Work to be completed: Every record, from first to last, should be retyped word for word.
---------- Dataset records
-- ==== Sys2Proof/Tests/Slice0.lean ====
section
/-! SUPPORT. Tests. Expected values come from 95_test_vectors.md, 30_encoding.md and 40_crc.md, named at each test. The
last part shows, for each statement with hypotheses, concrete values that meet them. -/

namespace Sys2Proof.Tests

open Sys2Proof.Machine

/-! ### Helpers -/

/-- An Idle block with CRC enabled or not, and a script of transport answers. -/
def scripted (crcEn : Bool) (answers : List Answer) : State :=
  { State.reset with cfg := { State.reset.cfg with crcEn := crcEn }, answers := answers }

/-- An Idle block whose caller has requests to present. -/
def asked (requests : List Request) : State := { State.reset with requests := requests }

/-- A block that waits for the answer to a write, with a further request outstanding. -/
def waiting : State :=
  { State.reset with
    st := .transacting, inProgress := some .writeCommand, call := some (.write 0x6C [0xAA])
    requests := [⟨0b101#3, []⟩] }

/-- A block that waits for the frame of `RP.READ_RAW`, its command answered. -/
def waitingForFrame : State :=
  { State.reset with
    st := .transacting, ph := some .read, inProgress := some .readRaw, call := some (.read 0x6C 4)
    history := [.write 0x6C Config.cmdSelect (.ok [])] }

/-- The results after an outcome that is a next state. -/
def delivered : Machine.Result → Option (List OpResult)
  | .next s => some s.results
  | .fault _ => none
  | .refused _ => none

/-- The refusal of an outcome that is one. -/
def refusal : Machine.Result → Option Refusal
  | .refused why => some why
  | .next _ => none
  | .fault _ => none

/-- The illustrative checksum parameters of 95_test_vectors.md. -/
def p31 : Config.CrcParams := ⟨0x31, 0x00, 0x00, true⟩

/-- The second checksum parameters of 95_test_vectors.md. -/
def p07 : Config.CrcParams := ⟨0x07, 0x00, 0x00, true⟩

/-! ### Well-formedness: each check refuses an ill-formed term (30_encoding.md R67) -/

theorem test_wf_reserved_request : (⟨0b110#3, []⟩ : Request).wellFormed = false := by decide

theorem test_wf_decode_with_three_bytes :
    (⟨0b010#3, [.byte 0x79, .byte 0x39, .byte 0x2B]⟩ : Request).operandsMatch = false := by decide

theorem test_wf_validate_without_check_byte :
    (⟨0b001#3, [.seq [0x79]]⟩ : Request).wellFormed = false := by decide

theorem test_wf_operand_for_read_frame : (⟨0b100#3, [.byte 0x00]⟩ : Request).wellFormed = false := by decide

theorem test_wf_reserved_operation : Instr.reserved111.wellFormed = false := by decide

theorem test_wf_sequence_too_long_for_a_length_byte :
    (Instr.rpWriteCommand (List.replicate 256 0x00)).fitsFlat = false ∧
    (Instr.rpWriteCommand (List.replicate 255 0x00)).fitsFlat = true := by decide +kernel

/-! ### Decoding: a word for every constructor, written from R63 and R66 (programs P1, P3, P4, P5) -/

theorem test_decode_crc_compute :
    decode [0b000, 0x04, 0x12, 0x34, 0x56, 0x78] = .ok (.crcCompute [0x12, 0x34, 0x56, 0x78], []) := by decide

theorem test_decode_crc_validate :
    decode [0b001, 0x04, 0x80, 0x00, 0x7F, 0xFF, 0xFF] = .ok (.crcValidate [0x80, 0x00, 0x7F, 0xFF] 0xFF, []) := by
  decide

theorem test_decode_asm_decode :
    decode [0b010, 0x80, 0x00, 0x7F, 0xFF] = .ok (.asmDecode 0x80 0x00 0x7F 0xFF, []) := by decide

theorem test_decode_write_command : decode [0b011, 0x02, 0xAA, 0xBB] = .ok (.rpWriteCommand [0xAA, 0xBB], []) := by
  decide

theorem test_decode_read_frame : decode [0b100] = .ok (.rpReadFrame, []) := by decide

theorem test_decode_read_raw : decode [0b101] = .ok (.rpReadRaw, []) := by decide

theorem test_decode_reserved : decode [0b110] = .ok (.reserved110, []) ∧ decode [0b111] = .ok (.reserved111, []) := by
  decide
--------------------
Answer to this task:
-- ==== Sys2Proof/Tests/Slice0.lean ====
section
/-! SUPPORT. Tests. Expected values come from 95_test_vectors.md, 30_encoding.md and 40_crc.md, named at each test. The
last part shows, for each statement with hypotheses, concrete values that meet them. -/

namespace Sys2Proof.Tests

open Sys2Proof.Machine

/-! ### Helpers -/

/-- An Idle block with CRC enabled or not, and a script of transport answers. -/
def scripted (crcEn : Bool) (answers : List Answer) : State :=
  { State.reset with cfg := { State.reset.cfg with crcEn := crcEn }, answers := answers }

/-- An Idle block whose caller has requests to present. -/
def asked (requests : List Request) : State := { State.reset with requests := requests }

/-- A block that waits for the answer to a write, with a further request outstanding. -/
def waiting : State :=
  { State.reset with
    st := .transacting, inProgress := some .writeCommand, call := some (.write 0x6C [0xAA])
    requests := [⟨0b101#3, []⟩] }

/-- A block that waits for the frame of `RP.READ_RAW`, its command answered. -/
def waitingForFrame : State :=
  { State.reset with
    st := .transacting, ph := some .read, inProgress := some .readRaw, call := some (.read 0x6C 4)
    history := [.write 0x6C Config.cmdSelect (.ok [])] }

/-- The results after an outcome that is a next state. -/
def delivered : Machine.Result → Option (List OpResult)
  | .next s => some s.results
  | .fault _ => none
  | .refused _ => none

/-- The refusal of an outcome that is one. -/
def refusal : Machine.Result → Option Refusal
  | .refused why => some why
  | .next _ => none
  | .fault _ => none

/-- The illustrative checksum parameters of 95_test_vectors.md. -/
def p31 : Config.CrcParams := ⟨0x31, 0x00, 0x00, true⟩

/-- The second checksum parameters of 95_test_vectors.md. -/
def p07 : Config.CrcParams := ⟨0x07, 0x00, 0x00, true⟩

/-! ### Well-formedness: each check refuses an ill-formed term (30_encoding.md R67) -/

theorem test_wf_reserved_request : (⟨0b110#3, []⟩ : Request).wellFormed = false := by decide

theorem test_wf_decode_with_three_bytes :
    (⟨0b010#3, [.byte 0x79, .byte 0x39, .byte 0x2B]⟩ : Request).operandsMatch = false := by decide

theorem test_wf_validate_without_check_byte :
    (⟨0b001#3, [.seq [0x79]]⟩ : Request).wellFormed = false := by decide

theorem test_wf_operand_for_read_frame : (⟨0b100#3, [.byte 0x00]⟩ : Request).wellFormed = false := by decide

theorem test_wf_reserved_operation : Instr.reserved111.wellFormed = false := by decide

theorem test_wf_sequence_too_long_for_a_length_byte :
    (Instr.rpWriteCommand (List.replicate 256 0x00)).fitsFlat = false ∧
    (Instr.rpWriteCommand (List.replicate 255 0x00)).fitsFlat = true := by decide +kernel

/-! ### Decoding: a word for every constructor, written from R63 and R66 (programs P1, P3, P4, P5) -/

theorem test_decode_crc_compute :
    decode [0b000, 0x04, 0x12, 0x34, 0x56, 0x78] = .ok (.crcCompute [0x12, 0x34, 0x56, 0x78], []) := by decide

theorem test_decode_crc_validate :
    decode [0b001, 0x04, 0x80, 0x00, 0x7F, 0xFF, 0xFF] = .ok (.crcValidate [0x80, 0x00, 0x7F, 0xFF] 0xFF, []) := by
  decide

theorem test_decode_asm_decode :
    decode [0b010, 0x80, 0x00, 0x7F, 0xFF] = .ok (.asmDecode 0x80 0x00 0x7F 0xFF, []) := by decide

theorem test_decode_write_command : decode [0b011, 0x02, 0xAA, 0xBB] = .ok (.rpWriteCommand [0xAA, 0xBB], []) := by
  decide

theorem test_decode_read_frame : decode [0b100] = .ok (.rpReadFrame, []) := by decide

theorem test_decode_read_raw : decode [0b101] = .ok (.rpReadRaw, []) := by decide

theorem test_decode_reserved : decode [0b110] = .ok (.reserved110, []) ∧ decode [0b111] = .ok (.reserved111, []) := by
  decide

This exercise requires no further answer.